Dire de quelque chose qu'il est statistiquement significatif pour une p-valeur de 5% signifie donc que les résultats que l'on a obtenu tombent dans les 5 % les plus extrêmes d'une distribution classique.

Ça ne veut pas dire que l'on est sûr : on ne deviendra sûr que si plusieurs études confirment le résultat. À 5%, on peut juste dire que l'on a une présomption que ce que l'on étudie a un impact qui fait dévier significativement de l'habituel.


  1. (1) Exemple idiot : il existe des centenaires fumeurs. Ils pourraient dire que leur longévité provient de la cigarette !

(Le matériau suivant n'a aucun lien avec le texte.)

/-- The accept byte has been shifted out with select asserted: the PUT completes, and an ACCEPT places its frame (R103). A frame
placed while a CLOSE is ACTIVE is noted: it is judged after the teardown (R114). -/
def PortUnit.acceptShifted (u : PortUnit) : PortUnit :=
  match u.link with
  | .accepting _ (some (i, rq)) =>
    { u.setSlot i (.waiting rq) with
      arrival := u.arrival ++ [i], link := .over
      afterClose := if u.asked = .close then u.afterClose ++ [i] else u.afterClose }
  | .accepting _ none => { u with link := .over }
  | .idle => u
  | .command => u
  | .receiving _ => u
  | .sending _ _ => u
  | .cut => u
  | .over => u

/-- The last bit of the frame has been shifted out with select asserted: the TAKE is complete and removes the response
it returned (R105). -/
def PortUnit.frameShifted (u : PortUnit) : PortUnit :=
  match u.link with
  | .sending _ (some i) => { u.setSlot i .free with arrival := u.arrival.filter (· != i), link := .over }
  | .sending _ none => { u with link := .over }
  | .idle => u
  | .command => u
  | .receiving _ => u
  | .accepting _ _ => u
  | .cut => u
  | .over => u

/-- Select is asserted: a transfer begins, before which select was released (R102). -/
def PortUnit.assertSelect (u : PortUnit) : PortUnit := { u.releaseSelect with link := .command }

/-- One step of a PUT transfer. The command byte is the first of its transfer. -/
def PortUnit.putStep (u : PortUnit) : PutStep → PortUnit
  | .selectAsserted => u.assertSelect
  | .command cmd => u.releaseSelect.command cmd
  | .frame bytes => u.frameBytes bytes
  | .frameAtTeardown => u.frameAtTeardown
  | .acceptShifted => u.acceptShifted
  | .selectReleased => u.releaseSelect

/-- One step of a TAKE transfer. -/
def PortUnit.takeStep (u : PortUnit) : TakeStep → PortUnit
  | .selectAsserted => u.assertSelect
  | .command => u.releaseSelect.command takeCommand
  | .frameShifted => u.frameShifted
  | .selectReleased => u.releaseSelect

/-! ## Outputs -/

/-- PnATN is asserted (R116). -/
def State.attention (s : State) (p : PortIx) : Bool :=
  (s.port p).slots.toList.any (fun x => x.answered?.isSome) || s.hasNotice p

/-- The bytes due on PnSDO: the accept byte, or the frame returned (R103, R105). -/
def Link.due : Link → List Byte
  | .idle => []
  | .command => []
  | .receiving _ => []
  | .accepting accept _ => [accept]
  | .sending frame _ => frame
  | .cut => []
  | .over => []

/-- The byte that PnSDO carries at byte position `k`, counted from the first in which the bytes due are sent: the idle filler where
no byte is due, and none while PnSEL# is released and PnSDO is three-stated (R102 to R105, R169; log 24). -/
def Link.sdo (l : Link) (k : Nat) : Option Byte := if l = .idle then none else some (l.due.getD k Config.idleFiller)

/-! ## Port states and the requests a port unit answers (R107 to R114) -/

/-- The device mode is RUN or CONTAINMENT. -/
def DeviceMode.running : DeviceMode → Bool
  | .loading => false
  | .hold => false
  | .run => true
  | .containment => true

/-- A DISABLED port becomes DOWN where R110's three conditions hold, at the entry to RUN and at a PORT_CONFIG that enables it also
while a teardown asked by PnRST is still to come (log 41). -/
def PortUnit.comeDown (u : PortUnit) (mode : DeviceMode) : PortUnit :=
  if u.state = .disabled ∧ u.enable ∧ !u.rst ∧ mode.running then { u with state := .down } else u

/-- The session after an OPEN answered OK (R111). -/
def nextSession (n : Nat) : Nat := if n = 255 then 1 else n + 1

/-- The payload of a STATUS answer (R113). -/
def State.statusPayload (s : State) (p : PortIx) : Payload :=
  .status (s.port p).state (s.port p).session (s.port p).freeSlots (s.charge p) (s.waiterCount p) s.mode

/-- The port unit may make a WAITING slot ACTIVE (R107). -/
def PortUnit.mayActivate (u : PortUnit) : Bool := u.activeSlot.isNone && u.asked == .none && !u.off

/-- The request in slot `i` becomes ACTIVE and is judged (R112): the port unit after it. -/
def State.judge (s : State) (p : PortIx) (i : SlotIx) (rq : Request) : PortUnit :=
  let u := s.port p
  match u.state, rq.body with
  | .disabled, _ => u
  | .down, .openPort identity =>
    { u with state := .up, session := nextSession u.session, identity := identity }.answer i rq
      (nextSession u.session) .ok .none
  | .down, .statusPort => u.answer i rq u.session .ok (s.statusPayload p)
  | .down, _ => u.answer i rq u.session .notOpen .none
  | .up, .openPort _ => u.answer i rq u.session .state .none
  | .up, .statusPort => u.answer i rq u.session .ok (s.statusPayload p)
  | .up, .closePort => { u.setSlot i (.active rq u.session) with asked := .close }
  | .up, _ => u.setSlot i (.active rq u.session)

/-- The port's earliest WAITING slot becomes ACTIVE when R107 allows it and its request is one that `only` admits. -/
def State.activate (s : State) (p : PortIx) (only : RequestBody → Bool) : State :=
  if s.inReset || !(s.port p).mayActivate then s
  else match (s.port p).earliestWaiting with
    | none => s
    | some (i, rq) => if only rq.body then s.setPort p (s.judge p i rq) else s

/-! ## Teardown (R117 to R120) -/

/-- A slot after a teardown (R117, steps 3 to 5). `keepReserved` is true when the new state is not DISABLED; `closing` when
the cause is CLOSE, whose request is then answered; `late` for a slot whose PUT completed after the CLOSE became ACTIVE, whose
request stays to be judged in DOWN (R114; log 16). -/
def Slot.torn (keepReserved closing late : Bool) : Slot → Slot
  | .free => .free
  | .reserved => if keepReserved then .reserved else .free
  | .waiting rq => if closing && late then .waiting rq else .free
  | .active rq session =>
    if closing then .answered { kind := rq.body.kind, tag := rq.tag, status := .ok, session := session, payload := .none }
    else .free
  | .answered _ => .free

/-- The link after a teardown: a response that is being shifted out has lost its slot (R105). A PUT in progress is abandoned when
the port becomes DISABLED (R104), but for one begun since an assertion of PnRST (`refused`), which is refused with NAK PORT_OFF
while its port is DISABLED (R119). Where PnRST has been released before the teardown, the port is DOWN after it, and the model has
that PUT decided in DOWN at its accept decision, by R103 (log 17). -/
def Link.torn (new : PortState) (refused : Bool) : Link → Link
  | .idle => .idle
  | .command => .command
  | .receiving n => if new = .disabled ∧ !refused then .cut else .receiving n
  | .accepting accept none => if new = .disabled ∧ !refused then .over else .accepting accept none
  | .accepting accept (some x) => if new = .disabled then .over else .accepting accept (some x)
  | .sending frame _ => .sending frame none
  | .cut => .cut
  | .over => .over

/-- The cause names the CLOSE request, whose response the teardown forms. -/
def TeardownCause.closes : TeardownCause → Bool
  | .close => true
  | .none => false
  | .pnrst => false
  | .portReset => false
  | .disable => false
  | .clearTables => false
  | .reload => false

/-- What remains asked after a teardown with a cause: a CLOSE is served or withdrawn, and a PnRST teardown is served by its
own and stays asked after a command's (R119, R120). -/
def Asked.after (asked : Asked) : TeardownCause → Asked
  | .pnrst => .none
  | .none => if asked = .pnrst then .pnrst else .none
  | .close => if asked = .pnrst then .pnrst else .none
  | .portReset => if asked = .pnrst then .pnrst else .none
  | .disable => if asked = .pnrst then .pnrst else .none
  | .clearTables => if asked = .pnrst then .pnrst else .none
  | .reload => if asked = .pnrst then .pnrst else .none

/-- The port unit after a teardown that leaves it in `new` (R117, steps 2 to 5). -/
def PortUnit.torn (u : PortUnit) (new : PortState) (cause : TeardownCause) : PortUnit :=
  let keep := new != .disabled
  { u with
    state := new
    slots := Vector.ofFn fun i => (u.slot i).torn keep cause.closes (u.afterClose.contains i)
    arrival := u.arrival.filter fun i =>
      cause.closes && ((u.slot i).active?.isSome || ((u.slot i).waiting?.isSome && u.afterClose.contains i))
    afterClose := []
    link := u.link.torn new u.off
    asked := u.asked.after cause
    lastCause := cause }

/-- The teardown of a port that is DOWN or UP, whole (R117); a DISABLED port has nothing to tear down. -/
def State.tearDown (s : State) (p : PortIx) (new : PortState) (cause : TeardownCause) : State :=
  if (s.port p).state = .disabled then s
  else
    let t := s.tearTables p
    t.setPort p ((t.port p).torn new cause)

/-- The teardown asked by CLOSE (R114, R118). -/
def State.tearClose (s : State) (p : PortIx) : State := (s.tearDown p .down .close).raise .portDown

/-- The teardown asked by PnRST (R119, R120): on a DISABLED port nothing is torn down. The port then becomes DOWN when
PnRST has been released meanwhile and R110 allows it. -/
def State.tearPnrst (s : State) (p : PortIx) : State :=
  let t := if (s.port p).state = .disabled then s else (s.tearDown p .disabled .pnrst).raise .portDown
  t.setPort p ({ t.port p with asked := .none }.comeDown t.mode)

/-- The teardown that has been asked is carried out. -/
def State.tearAsked (s : State) (p : PortIx) : State :=
  match (s.port p).asked with
  | .none => s
  | .close => s.tearClose p
  | .pnrst => s.tearPnrst p

/-- PnRST is asserted outside RESET# (R104, R119). -/
def PortUnit.assertRst (u : PortUnit) : PortUnit :=
  { u.abandonPut with rst := true, asked := if u.state = .disabled then u.asked else .pnrst }

/-- PnRST is released outside RESET# (R119): the port becomes DOWN now, or at its teardown if that is still to come. -/
def PortUnit.releaseRst (u : PortUnit) (mode : DeviceMode) : PortUnit :=
  if u.asked = .pnrst then { u with rst := false } else { u with rst := false }.comeDown mode

/-! ## The meanings of the rows -/

/-- The link step that a port unit answers: in RESET# it only follows select (R123; log 21). -/
def State.linkStep (s : State) (p : PortIx) (running : PortUnit → PortUnit) (held : Link) : State :=
  if s.inReset then s.setPort p { s.port p with link := held } else s.setPort p (running (s.port p))

/-- The state of the link in RESET# after a step of a PUT. -/
def heldAfterPut (step : PutStep) (link : Link) : Link :=
  match step with
  | .selectAsserted => .over
  | .command _ => .over
  | .frame _ => link
  | .frameAtTeardown => link
  | .acceptShifted => link
  | .selectReleased => .idle

/-- The state of the link in RESET# after a step of a TAKE. -/
def heldAfterTake (step : TakeStep) (link : Link) : Link :=
  match step with
  | .selectAsserted => .over
  | .command => .over
  | .frameShifted => link
  | .selectReleased => .idle

/-- PUT (R102 to R104). -/
def execPut (p : PortIx) (step : PutStep) (s : State) : Host.Outcome State Fault Refusal :=
  .next (s.linkStep p (fun u => u.putStep step) (heldAfterPut step (s.port p).link))

/-- TAKE (R105). -/
def execTake (p : PortIx) (step : TakeStep) (s : State) : Host.Outcome State Fault Refusal :=
  .next (s.linkStep p (fun u => u.takeStep step) (heldAfterTake step (s.port p).link))

/-- SLOT_ACTIVATE (R107, R112). -/
def execSlotActivate (p : PortIx) (s : State) : Host.Outcome State Fault Refusal := .next (s.activate p fun _ => true)

/-- The request is OPEN. -/
def RequestBody.isOpen : RequestBody → Bool
  | .openPort _ => true
  | _ => false

/-- OPEN (R112, R113): the activation of a slot that holds an OPEN (log 3). -/
def execOpenPort (p : PortIx) (s : State) : Host.Outcome State Fault Refusal := .next (s.activate p RequestBody.isOpen)

/-- CLOSE (R112, R114): the activation of a slot that holds a CLOSE (log 3). -/
def execClosePort (p : PortIx) (s : State) : Host.Outcome State Fault Refusal := .next (s.activate p (· == .closePort))

/-- STATUS (R112, R113): the activation of a slot that holds a STATUS (log 3). -/
def execStatusPort (p : PortIx) (s : State) : Host.Outcome State Fault Refusal :=
  .next (s.activate p (· == .statusPort))

/-- PNRST_ASSERT (R119). -/
def execPnrstAssert (p : PortIx) (s : State) : Host.Outcome State Fault Refusal :=
  .next (s.setPort p (if s.inReset then { s.port p with rst := true } else (s.port p).assertRst))

/-- PNRST_RELEASE (R119). -/
def execPnrstRelease (p : PortIx) (s : State) : Host.Outcome State Fault Refusal :=
  .next (s.setPort p (if s.inReset then { s.port p with rst := false } else (s.port p).releaseRst s.mode))

/-- TEARDOWN (R117): the teardown that CLOSE or PnRST has asked. -/
def execTeardown (p : PortIx) (s : State) : Host.Outcome State Fault Refusal :=
  .next (if s.inReset then s else s.tearAsked p)

end Sys2Proof.Machine
end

  2. (2) En vérité, il s'agit d'un histogramme qui groupe : il est plus correct de dire que 250 pièces ont eu entre 495 et 505 fois le côté pile.
  3. (3) Pour les matheux qui suivent, \(\mu = 500\) et \(\sigma = \frac{\sqrt{1000}}{2}\).
  4. (4) En vérité, rien n'est jamais sûr, juste fortement improbable. Mais ainsi va la science…
  5. (5) Attention, on ne peut pas dire qu'elle a 5 % de chance d'être déséquilibrée ! On peut juste conclure qu'elle fait partie des 5 % les plus extrêmes de la distribution classique.